Compelling Events Signals help revenue teams identify areas of opportunity and risk within their account lists, allowing sellers to focus on nurturing the accounts in their pipeline that have a higher probability of producing positive results.

“I told my business partner that I wanted to tackle this idea of building a managed services firm or a business processes service firm, in which we will monitor signal intelligence at a global scale on behalf of our customers and actually deliver this intel directly to the sellers so they can gain back their 11% a week [of research time],” says Jamie. 

This was how Sales for Life’s sister company, PipelineSignals.com, was launched in July.

“It’s a full services firm that takes on any group of customers, prospects, or white space that you want to monitor, and we’ll deliver that intelligence to every seller, directly into any sales tool you have so that you can buy back your time and take action right away,” Jamie explains.

How PipelineSignals Helps Sellers Achieve Their Sales Goals

“As a salesperson, it’s really important to understand that people buy from people,” says Jamie.

“[It’s important to monitor Compelling Events Signals because] people are the ultimate leading indicator of the priorities going into a business or leaving a business. When you track human capital migration, that singular change is an indicator. You’ll realize that when that CXO joins a company, they’ll want to shake things up. When the person you’ve been calling leaves, the whole priority in that whole project could leave the door.”

Let’s say a stakeholder in one of your happy customer accounts in Austria left the company last month to join another company headquartered in Brazil. Do you think your sales reps in Europe will tell your reps in South America about it?

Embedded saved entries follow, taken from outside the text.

-- ==== Sys2Proof/Certificates/Slice0/Obligations.lean ====
section
/-! DEFINITION. The statements about the part: one proposition for each entry of OBLIGATIONS.json, said over `exec`, `step` and the operations of the model.
Each docstring names the rules of spec/ that the statement formalises or rests on. No proof stands here. -/

namespace Sys2Proof.Statements

open Sys2Proof.Machine

/-- Two states differ only in registers, and in none but those listed: storage, flags, queues, links and every other field are equal. -/
def OnlyRegs (l : List Reg) (s t : State) : Prop := t = { s with regs := t.regs } ∧ ∀ r, r ∉ l → t.rd r = s.rd r

/-- Every byte of every bank reads in the second state as in the first. -/
def SameMemory (s t : State) : Prop := ∀ b off, t.byte b off = s.byte b off

/-- Storage, flags, queues, entries in execution, reduction groups, moving runs, Castling units, the step and the boot state are equal. -/
def SameWork (s t : State) : Prop :=
  t.mem = s.mem ∧ t.errs = s.errs ∧ t.poison = s.poison ∧ t.flags = s.flags ∧ t.queues = s.queues ∧ t.execs = s.execs ∧ t.groups = s.groups ∧
    t.moves = s.moves ∧ t.units = s.units ∧ t.step = s.step ∧ t.boot = s.boot

end Sys2Proof.Statements

open Sys2Proof Sys2Proof.Machine Sys2Proof.Statements

/-- For every command and state: a next state of the command has the same waiting commands and the same grade as the state before. The grade is fixed
(R1); the queue of commands is the model's own (log entry 9). Rests on R1, Scope, the block model (log entry 9). -/
def Obligations.CommandsLeaveQueueAndGradeAlone : Prop :=
  ∀ (c : Instr) (s t : State), exec c s = .next t → t.pending = s.pending ∧ t.grade = s.grade

/-- For every state whose bytes, codeword errors, poison bits, registers and flags are in canonical form (keys rising, nothing listed that an unlisted key
reads as), every next state of a step has them in canonical form. So equal contents are equal data after any run, whatever the commands. The form is
the model's own (log entry 6). Rests on R17, R190, R450, the canonical form of storage (log entry 6). -/
def Obligations.StepKeepsStorageCanonical : Prop :=
  ∀ s t : State, Sys2Proof.Safety.Canonical s → step s = .next t → Sys2Proof.Safety.Canonical t

/-- Bytes, codeword errors, poison bits, registers and flags of the state after reset are in canonical form. Rests on R17, R450. -/
def Obligations.ResetStorageIsCanonical : Prop :=
  Sys2Proof.Safety.Canonical State.reset

/-- For every command of the table and every state the block answers a next state. The spec reports every error of the part in the part's own state
(completion statuses, records, counters, Hove-to), so no command stops the block. Rests on R156, R419, R434. -/
def Obligations.EveryCommandAnswersANextState : Prop :=
  ∀ (c : Instr) (s : State), Sys2Proof.Safety.Completes c s

/-- For every command c, state s and list of commands: where the queue of s is c followed by the list, the step of s is exec of c on s with that list as
its queue. Rests on Scope, the block model: commands from outside are taken one at a time (log entry 9). -/
def Obligations.StepRunsFront : Prop :=
  ∀ (c : Instr) (rest : List Instr) (s : State), s.pending = c :: rest → step s = exec c { s with pending := rest }

/-- For every state whose queue is empty the step answers that state unchanged. This is the model's own choice (log entry 9): the spec has no queue of
commands. Rests on Scope, the block model (log entry 9). -/
def Obligations.StepIdlesOnAnEmptyQueue : Prop :=
  ∀ s : State, s.pending = [] → step s = .next s

/-- For every queue, entry in execution with the test's opcode and a zero body, and state: MTEST (0x2F) answers the state with the entry's result OK where
the test passed, and ABORTED with a latched uncorrectable error 0x3001 for the core that serves the position where it failed; VTEST (0x3F) likewise,
and a pass also notes that the core has left start-up. Nothing else of the state changes. Rests on R84, R110, R142, R143. -/
def Obligations.SelfTestEntriesFileTheirVerdict : Prop :=
  (∀ (q : Nat) (x : Exec) (s : State), s.running q [0x2F] = some x → zeroBits x.entry [(191, 0)] = true →
    exec (.mtest q true) s = .next (s.finish x.id .ok) ∧
    exec (.mtest q false) s =
      .next ((s.error 0x3001 sevUncorrectable (s.coreFor q) (s.coreFor q) 0 0 Status.aborted.code).finish x.id .aborted)) ∧
  (∀ (q : Nat) (x : Exec) (s : State), s.running q [0x3F] = some x → zeroBits x.entry [(191, 0)] = true →
    (∃ ready, s.coreFor q ∈ ready ∧ (∀ g ∈ s.vxeReady, g ∈ ready) ∧
      exec (.vtest q true) s = .next (({ s with vxeReady := ready } : State).finish x.id .ok)) ∧
    exec (.vtest q false) s =
      .next ((s.error 0x3001 sevUncorrectable (s.coreFor q) (s.coreFor q) 0 0 Status.aborted.code).finish x.id .aborted))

Another example: One of your target accounts just hired a new COO. Where did that new person come from? How is that person connected to your customers and competitors?

“It’s intelligence that [your sellers] inherently know they should mind,” says Jamie. You need to gather all this information on a global scale so you can get a better picture of how you can maximize your chances of entering your target accounts.

And that’s exactly what PipelineSignals does.

“We’re giving you a name, a LinkedIn profile, a job title. What happened to them? What was the compelling event? Did they come from a competing customer and are now with a prospect? Did they just get hired? It’s this kind of intelligence,” says Jamie. “We can tell you who’s going into a company, who’ll be promoted into a company, who’ll leave a company, or if an IT department doubles or shrinks in half.”

PipelineSignals’ team of analysts is then responsible for gathering, cross-referencing, and processing all these Compelling Events Signals before delivering them to the client in an easily digestible format. All you’ll need to do is to combine these Compelling Events Signals with your other customer data, such as buying intent and product usage, to know when and how to best approach your target accounts.

Replacing $5/hour tasks with $500/hour value creators

Compelling Events Signals can make prospecting so much easier, boosting pipeline and reducing risk. Jamie knows this better than anyone else, his previous selling woes remedied by sales intelligence. 

That’s why he decided to set up PipelineSignals: to pay it forward, helping other sellers achieve their goals and make a greater impact within their revenue team.

“I’m a big believer of exchanging $5/hour tasks for $500/hour value creators,” says Jamie.

“Your sellers need to be doing $500/hr value creators, so we’ll pull the $5/hour tasks out of their hands.”